I watch as my little girl’s eyes well up with tears for no apparent reason. “What’s wrong?” I ask sympathetically.
“I’m so sad about my paper princess doll, cialis ” she sobs. “I miss her! Why did you throw her away? In those stinky fish? I should have written my name on her!”
I heave an exasperated sigh. Again? I thought we were over this months ago.
Yes, I committed the ultimate crime of motherhood. I threw away a half-finished mangled paper princess craft. It had been neglected in our group camping picnic spot for hours. I was cleaning up and had no idea which of the half-dozen girls it belonged to, or if they were even still at the camp.
It got covered by fish guts as others cleaned their catch of the day. And THEN 4yo Esmé realized it was missing. And sobbed most of the 1.5-hour drive home.
Every so often, the memory comes back to haunt her.
Even though she’s currently in love with her Caddie Woodlawn paper doll.
If your house is at all like mine, toys multiply while I sleep. Toys that were nicely contained yesterday suddenly overflow their container today.
So, how do you purge, declutter, achieve sanity in a teeny house, when you have a kiddo who is sentimentally attached to every single toy in her arsenal?
I can’t tell you how to do that. I’ve tried to sneak stuff out of the house, only to deal with drama months later when daughter suddenly notices the missing items. We’ve talked about blessing others with our excess, and that sometimes works. We’ve made new toys conditional on giving up old ones, but that doesn’t help with gifts from others.
Here’s one spring cleaning event we are making a tradition, though:
We’re creating a memory box together.
It’s something to celebrate each year of change and growth.
We pull out the box, discarding items that no longer have poignant memories.
Together, we decide which current toys she’s outgrown but want to keep for memory’s sake.
We spend quality time discussing memories that I have, that she has, where the toys came from, the relationships they represent.

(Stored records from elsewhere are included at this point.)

/-- The agreement state of a cell in a sweep (07 R198, R200). `v` is the admitted corrected value of the sweep in uV, if any, and `i` its cell
current in mA. -/
def State.agreeCell (s : State) (c : Nat) (v : Option Int) (i : Rat) : State :=
  let x := s.cell c
  let d := s.cfg.dis
  let ve := s.emptyVolt c i
  let f := s.capNow c
  let m : Rat := (d.margin : Rat)
  let low := match v with | some v => decide (0 < i) && decide ((v : Rat) ≤ ve) | none => false
  let high := match v with | some v => decide (ve + m < (v : Rat)) | none => false
  let run := if low then min 1000 (x.emptyRun + 1) else 0
  let s1 := s.onCell c fun x => { x with emptyRun := run }
  let empty := decide (d.debounce ≤ run) && decide (0 < run)
  let qrem := x.countSoc - (1 - f)
  let rev : Rat := (d.reverse : Rat) / 10000
  if !x.live then s1
  else match x.agree with
    | .agree =>
      if decide (qrem ≤ 0) && high then
        (s1.onCell c fun x => { x with agree := .countEmpty, learnOff := true, broken := true, chargedIn := 0 }).record .countEmpty c []
      else if empty && decide (rev < qrem) then
        let a := 1 - f
        let pair := decide (x.anchor.kind = 2) && !x.degraded && !x.broken
        let s2 := s1.onCell c fun x => { x with checkOpen := true, checkAt := s.now, checkQ := x.q, checkL := x.lRel }
        let s3 := if pair then (s2.learnPair c x.anchor a rev).onCell c fun x => { x with broken := true } else s2
        ((((s3.anchorCell c 4 a rev).onCell c fun x => { x with agree := .voltageEmpty, chargedIn := 0 }).markBlock c).record .voltageEmpty c [])
      else s1
    | .countEmpty => if empty then (s1.anchorCell c 4 (1 - f) rev).onCell c fun x => { x with agree := .agree, broken := true } else s1
    | .voltageEmpty =>
      if decide ((d.recovery : Rat) / 10000 * x.q ≤ (x.chargedIn : Rat) / 1000) && high then s1.onCell c fun x => { x with agree := .agree } else s1

/-! ### Taper windows (07 R195 to R197) -/

/-- A taper current of record 0x0409 in mA. -/
def State.taperMa (s : State) (milliC : Nat) : Rat := (milliC : Rat) / 1000 * (s.cfg.rating.capacity : Rat) / 3600

/-- One sweep of a taper window. -/
def TaperWin.sweep (w : TaperWin) (cond : Bool) (ib : Int) : TaperWin :=
  if w.done then
    if cond then { w with lapse := 0 }
    else if 60000 ≤ w.lapse + 1 then {} else { w with lapse := w.lapse + 1 }
  else if cond then { w with run := w.run + 1, sumI := w.sumI + ib } else { w with run := 0, sumI := 0 }

/-- The windows of a branch in a sweep, by the valid corrected voltages of the sweep (07 R195 to R197). -/
def State.taperSweep (s : State) (b sweep : Nat) (volts : List Int) : State :=
  let v := s.chanAt sweep b
  let a := s.cfg.anchor
  let mag : Rat := absR v.avg
  let within := !qMissing v.quality && decide (s.taperMa a.taperLo ≤ mag ∧ mag ≤ s.taperMa a.taperHi)
  let top := maxI (-8388608) volts
  let bot := minI 8388607 volts
  let up := within && decide (v.avg < 0) && !volts.isEmpty && decide ((a.vEoc : Int) - a.vEocBand ≤ top)
  let dn := within && decide (0 < v.avg) && !volts.isEmpty && decide (bot ≤ (a.vEod : Int) + a.vEodBand)
  s.onCharge fun h => { h with
    eoc := h.eoc.upd b {} fun w => w.sweep up v.avg
    eod := h.eod.upd b {} fun w => w.sweep dn v.avg }

/-! ### A sweep of the whole string -/

/-- The latest valid corrected value of a cell, if any. -/
def State.latestValid (s : State) (c : Nat) : Option Int :=
  let x := s.acq.latest.get c {}
  if qValid x.quality then some x.corr else none

/-- Count one sweep for every present cell (07 R186 to R189, R204), with the valid corrected value of each, and the admitted one, where there is
one. -/
def State.countSweep (s : State) (sweep : Nat) (valid value : Nat → Option Int) (run : Bool) : State :=
  let nodes := s.cfg.nodes.map fun n => n.index
  let rets := nodes.map fun n => (n, s.retCurrent n sweep)
  let s0 := s.onBasil fun g => { g with iRet := rets.foldl (fun t e => t.put e.1 0 e.2) g.iRet }
  let s1 := s0.cfg.branchList.foldl (fun s b =>
    let (ib, deg) := s.countedIb b sweep
    let s := s.onCharge fun h => { h with ibCount := h.ibCount.upd b 0 (fun n => n + ib), ibUsed := h.ibUsed.put b 0 ib }
    let s := (s.cfg.branchCells b).foldl (fun s c =>
      let n := (s.cfg.nodeOfCell c).getD 0
      let bal := (s.node n).effCur sweep ((c % 16 : Nat) : Int)
      let ret := s.ba.iRet.get n 0
      let i := (ib : Rat) + bal - ret + s.nodeSupply n
      let s := s.predict c i (deg || (s.node n).uncertainAt sweep) (bal - ret)
      let s := match (if run && !deg then value c else none) with | some v => s.update c v (s.cell c).current | none => s
      let s := s.limitCell c
      if run then s.agreeCell c (value c) (s.cell c).current else s) s
    s.taperSweep b sweep ((s.cfg.branchCells b).filterMap valid)) s0
  s1.onCharge fun h => { h with lastSweep := some sweep }

/-- A sweep has not been counted yet. -/
def State.uncounted (s : State) (sweep : Nat) : Bool := match s.ch.lastSweep with | some n => laterThan sweep n | none => true

/-- The current of a cell in a counted sweep, mA, and whether its count was degraded there (07 R187, R217). -/
def State.currentAt (s : State) (c sweep : Nat) : Rat × Bool :=
  let back := (s.ch.lastSweep.getD sweep + two32 - sweep) % two32
  ((s.cell c).rateHist.getD back (s.cell c).current,
    (s.countedIb (c / 512) sweep).2 || (s.node ((s.cfg.nodeOfCell c).getD 0)).uncertainAt sweep)

/-- The admitted values of a set (07 R194, R217): those of a rest are held for the last 1 000 sweeps; in Watch each enters the agreement state as in
Run, and the latest one waits for the filter's run. -/
def State.noteVolts (s : State) (w : Sweep4) : State :=
  s.cfg.allCells.foldl (fun s c =>
    let vs := (List.range 4).filterMap fun i => ((w.samples.get (4 * c + i) {}).admitted).map fun v => ((w.first + i) % two32, v)
    let s1 := s.onCell c fun x => { x with
      lastAdmit := if vs.isEmpty then x.lastAdmit else s.now
      watchV := if s.pw.state = .run then none else if vs.isEmpty then x.watchV else vs.getLast?
      restVolts := if x.restRun = 0 then [] else
        (vs.reverse ++ x.restVolts).filter fun e => decide ((w.first + 3 + two32 - e.1) % two32 < 1000) }
    if s.pw.state = .watch then vs.foldl (fun s e => s.agreeCell c (some e.2) (s.currentAt c e.1).1) s1 else s1) s
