-- ==== Sys2Proof/Machine/Encode.lean ====
section
/-! DEFINITION. Sys2Proof/Machine/Encode.lean: the octets of the records of a configuration image (20 R495, R496): the body every record's fields
produce, and the test that an image's records section is the one its fields were read from. What 20 R496 leaves open (the count of a list whose length
the record fixes, entries that name no index, a unit that is a count) is settled as log 108 says. -/

namespace Sys2Proof

open Sys2Proof.Machine

/-! ### Field kinds (20 R496) -/

/-- A quantity: 32 bits, two's complement where a permitted value is negative. -/
def q32 (n : Nat) : List Nat := octetsOf 4 n
def i32 (v : Int) : List Nat := octetsOf 4 (wrapInt 4 v)
/-- A quantity whose range exceeds 32 bits. -/
def q64 (n : Nat) : List Nat := octetsOf 8 n
/-- An enable or flag. -/
def flag (b : Bool) : List Nat := [if b then 1 else 0]
/-- A text, or a list of single octets: a count, then its octets. -/
def text (l : List Nat) : List Nat := l.length :: l
/-- A group: a count, then the entries. -/
def group {α : Type} (l : List α) (f : α → List Nat) : List Nat := l.length :: l.flatMap f
/-- A table over two dimensions: both counts, then the values with the first-named dimension outermost. -/
def table2 (a b : Nat) (rows : List (List Nat)) : List Nat := [a, b] ++ rows.flatMap fun r => r.flatMap q32
/-- A plant time of which only seconds are stated. -/
def seconds (n : Nat) : List Nat := octetsOf 6 n ++ octetsOf 4 0
/-- An address with the length of its network part. -/
def addr6 (a p : Nat) : List Nat := octetsOf 16 a ++ [p]
def addr4 (a p : Nat) : List Nat := octetsOf 4 a ++ [p]

/-- The defaults of the delay and clear time of functions 0x0C to 0x15, ms (11 R292). -/
def timedDefault : Nat → Nat × Nat
  | 0x0C => (10000, 60000) | 0x0D => (1000, 0) | 0x0E => (10000, 0) | 0x0F => (0, 1000) | 0x11 => (5000, 60000) | 0x13 => (10000, 0)
  | 0x14 => (10000, 0) | _ => (0, 0)

/-- An entry of a coolant valve (10), of a loop, of a pulse output (02), of a CAN channel and a CAN message (18). -/
def CfgValve.body (v : CfgValve) : List Nat :=
  flag v.enable ++ [v.loop, v.twin] ++ q32 v.travel ++ q32 v.maxVel ++ q32 v.homeVel ++ q32 v.accel ++ q32 v.runMa ++ q32 v.holdMa ++ q32 v.holdMs ++
    q32 v.stallAngle ++ q32 v.stallMin ++ q32 v.deadband ++ q32 v.minOpen
def CfgLoop.body (l : CfgLoop) : List Nat := q32 l.setpoint.toNat ++ q32 l.kp ++ q32 l.ki ++ q32 l.chMin.toNat ++ q32 l.chMax.toNat ++ q32 l.chStep
def CfgTp.body (c : CfgTp) : List Nat :=
  [c.mode] ++ octetsOf 6 c.start.secs ++ octetsOf 4 c.start.nanos ++ octetsOf 2 c.sub ++ q64 c.period ++ q32 c.width ++ flag c.low ++ q32 c.count
def CfgCan.body (c : CfgCan) : List Nat :=
  flag c.enable ++ q32 c.nominal ++ q32 c.data ++ q32 c.spNom ++ q32 c.spData ++ flag c.term0 ++ flag c.term1 ++ [c.wake] ++ octetsOf 4 c.wakeId ++
    flag c.wakeExt ++ octetsOf 4 c.wakeMask ++ octetsOf 8 c.wakeData ++ octetsOf 8 c.wakeDataMask
def CfgMsg.body (m : CfgMsg) : List Nat :=
  [m.fn, m.loop, m.chans] ++ octetsOf 4 m.ident ++ flag m.ext ++ [m.ftype] ++ q32 m.period ++ q32 m.timeout
def CfgGoosePub.body (g : CfgGoosePub) : List Nat :=
  octetsOf 2 g.appid ++ octetsOf 6 g.mac ++ q32 g.vlan ++ [g.prio] ++ text g.goId ++ q32 g.confRev ++ q32 g.maxMs
def CfgGooseSub.body (g : CfgGooseSub) : List Nat :=
  octetsOf 2 g.appid ++ text g.cbRef ++ text g.datSet ++ q32 g.confRev ++ [g.member] ++ flag g.coupling ++ [g.string]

Not just toys, the box includes baby blankets, favorite dresses, awards, chewed-up toddler books, lullaby CDs.
The box itself doesn’t have to be perfect. My personal memory box is a cardboard citrus fruit box – which has memories in itself. As a kid, I remember gorging myself on the whole big box of Florida oranges we bought every winter.
It’s HER box. Sometimes I want her to keep something that holds no significance to her, even after I share my memories. I may choose to keep that for my own, or more often, take a digital photo and pass it on.
I’m still tempted to toss out toys behind her back when the clutter threatens to overtake us. But thanks to my sentimental daughter, I’m learning toys are not just about excess, about materiality. Toys are about childhood.
And childhood is too short to discard at a whim.
Don’t just purge stuff this spring. Celebrate growth. Enjoy your child. And treasure each moment, each memory, together.
May says
This is a very sensible idea! I am at the point of clearing out my stuff from my parents’ houses and sometimes I get overwhelmed and just start throwing everything away. Thankfully my mum recognises how traumatic I’m finding it, and she’s swooped down with a memory box several times to rescue little things that are very poignant reminders but totally useless functionally. I think I’ll be very grateful to her in twenty years’ time.